Exceptional partnerships are not built on random acts of excellence; they are built on a systematic, deliberate protocol for communication and value demonstration. You must create a formal Relationship Management Protocol that ensures all stakeholders are getting the right information, in the right format, at the right frequency. This prevents trust from eroding due to simple communication breakdowns.

The Stakeholder Communication Matrix

This is your internal guide to ensure your communication is targeted and effective. You must communicate differently with different members of the care team, as their needs and priorities vary.

Stakeholder Primary Need Optimal Channel Optimal Frequency Content Focus
Physician Champion Clinical details, trust in your judgment. Secure Chat / EHR Message Daily / As Needed “Closed Loop” updates on mutual patients, quick clinical questions.
Other Physicians Concise, actionable recommendations. Formal EHR Note (Headline Method) Per Encounter Clear, evidence-based recommendations with a draft order ready for signature.
Practice Manager Metrics, ROI, efficiency. Email + PDF Dashboard Bi-Weekly / Monthly KPIs: # patients seen, CCM minutes logged, quality score progress, revenue generated.
Nurses / MAs Workflow clarity, scheduling, patient logistics. In-Person / Morning Huddle Daily “Here are the 3 patients on my schedule today. Mrs. Smith will need a follow-up BP check from you after her visit with me.”

The Quarterly Business Review (QBR): The Formal Trust-Building Event

The QBR is a non-negotiable, formal 30-minute meeting you schedule every 90 days with the practice leadership (physician champion and practice manager).

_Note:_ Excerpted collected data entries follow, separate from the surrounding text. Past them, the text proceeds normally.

-- ==== Sys2Proof/Laws/Keep3.lean ====
section
/-! SUPPORT. Frame laws of the shared operations, part 3 of 6: no operation writes the one-time-programmable array (but
`State.burn` and what calls it) and none touches the queue of waiting commands. An operation that answers a state has a
law `…_keep`; one that may answer nothing has a law `…_some` about the state it answers. -/

namespace Sys2Proof.Machine

set_option linter.unusedSimpArgs false
set_option linter.unusedTactic false
set_option linter.unreachableTactic false
set_option linter.unusedVariables false

@[simp] theorem State.pagesOutOfReset_keep (s : State) :
    (State.pagesOutOfReset s).otp = s.otp ∧ (State.pagesOutOfReset s).pending = s.pending := by
  unfold State.pagesOutOfReset
  generalize allPages = l
  induction l generalizing s with
  | nil => exact ⟨rfl, rfl⟩
  | cons P l ih => rw [List.foldl_cons]; split <;> simp [ih]

@[simp] theorem State.restartCounters_keep (s : State) :
    (State.restartCounters s).otp = s.otp ∧ (State.restartCounters s).pending = s.pending := by
  unfold State.restartCounters
  constructor <;> simp [apply_ite State.otp, apply_ite State.pending, apply_ite Prod.snd]

@[simp] theorem State.sleepClear_keep (s : State) :
    (State.sleepClear s).otp = s.otp ∧ (State.sleepClear s).pending = s.pending := by
  unfold State.sleepClear
  constructor <;> simp [apply_ite State.otp, apply_ite State.pending, apply_ite Prod.snd]

@[simp] theorem State.showLife_keep (s : State) :
    (State.showLife s).otp = s.otp ∧ (State.showLife s).pending = s.pending := by
  unfold State.showLife
  constructor <;> simp [apply_ite State.otp, apply_ite State.pending, apply_ite Prod.snd]

@[simp] theorem State.boardDmc_keep (s : State) (x1 : _) :
    (State.boardDmc s x1).otp = s.otp ∧ (State.boardDmc s x1).pending = s.pending := by
  unfold State.boardDmc
  constructor <;> simp [apply_ite State.otp, apply_ite State.pending, apply_ite Prod.snd]

@[simp] theorem State.unassigned_keep (s : State) (x1 : _) (x2 : _) (x3 : _) :
    (State.unassigned s x1 x2 x3).otp = s.otp ∧ (State.unassigned s x1 x2 x3).pending = s.pending := by
  unfold State.unassigned
  constructor <;> simp [apply_ite State.otp, apply_ite State.pending, apply_ite Prod.snd]

@[simp] theorem State.trainStart_keep (s : State) (x1 : _) :
    (State.trainStart s x1).otp = s.otp ∧ (State.trainStart s x1).pending = s.pending := by
  unfold State.trainStart
  constructor <;> simp [apply_ite State.otp, apply_ite State.pending, apply_ite Prod.snd]

@[simp] theorem State.pageEnable_keep (s : State) (x1 : _) (x2 : _) :
    (State.pageEnable s x1 x2).otp = s.otp ∧ (State.pageEnable s x1 x2).pending = s.pending := by
  unfold State.pageEnable
  constructor <;> simp [apply_ite State.otp, apply_ite State.pending, apply_ite Prod.snd]

@[simp] theorem State.helriInit_keep (s : State) :
    (State.helriInit s).otp = s.otp ∧ (State.helriInit s).pending = s.pending := by
  unfold State.helriInit
  constructor <;> simp [apply_ite State.otp, apply_ite State.pending, apply_ite Prod.snd]

@[simp] theorem State.slotCheck_keep (s : State) (x1 : _) :
    (State.slotCheck s x1).2.otp = s.otp ∧ (State.slotCheck s x1).2.pending = s.pending := by
  unfold State.slotCheck
  constructor <;> simp [apply_ite State.otp, apply_ite State.pending, apply_ite Prod.snd]

@[simp] theorem State.booted_keep (s : State) (x1 : _) (x2 : _) :
    (State.booted s x1 x2).otp = s.otp ∧ (State.booted s x1 x2).pending = s.pending := by
  unfold State.booted
  constructor <;> simp [apply_ite State.otp, apply_ite State.pending, apply_ite Prod.snd]

@[simp] theorem State.readBoard_keep (s : State) :
    (State.readBoard s).otp = s.otp ∧ (State.readBoard s).pending = s.pending := by
  unfold State.readBoard
  constructor <;> simp [apply_ite State.otp, apply_ite State.pending, apply_ite Prod.snd]

@[simp] theorem State.helriStart_keep (s : State) :
    (State.helriStart s).otp = s.otp ∧ (State.helriStart s).pending = s.pending := by
  unfold State.helriStart
  constructor <;> simp [apply_ite State.otp, apply_ite State.pending, apply_ite Prod.snd]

This is your opportunity to step back from the day-to-day and present a high-level, data-driven account of your value. It demonstrates your commitment to accountability and reinforces that this is a professional partnership with measurable goals.

Masterclass Playbook: The Perfect QBR Agenda

Your QBR should have a standard, 4-part agenda. You come prepared with a 2-3 page report that you walk them through.

  1. (10 mins) Performance Against Goals: “In our proposal, we set a goal to improve the A1c control rate. As you can see from this chart, in the last 90 days, we’ve enrolled 45 patients in our program, and of the 20 who have had a follow-up A1c, their average has dropped from 9.3% to 8.1%. We are on track to meet our 12-month goal.”
  2. (5 mins) Financial & Operational Impact: “From an operational standpoint, we have successfully logged 950 minutes of CCM time, resulting in $X of new revenue. Anecdotally, Dr. Smith has reported spending approximately 2 fewer hours per week on medication-related messages.”
  3. (10 mins) “Big Win” Case Study & Challenges: “I want to highlight the case of Mr. Doe, who avoided a likely hospital readmission thanks to our transitions of care intervention. One challenge we’ve identified is the workflow for identifying recently discharged patients; I have a proposal for how we can work with the front desk to improve this.”
  4. (5 mins) Goal Setting for Next Quarter: “Based on this progress, my primary goal for the next 90 days is to expand the program to include patients with high-risk heart failure, in alignment with our goal to reduce readmissions. Are you in agreement with this focus?”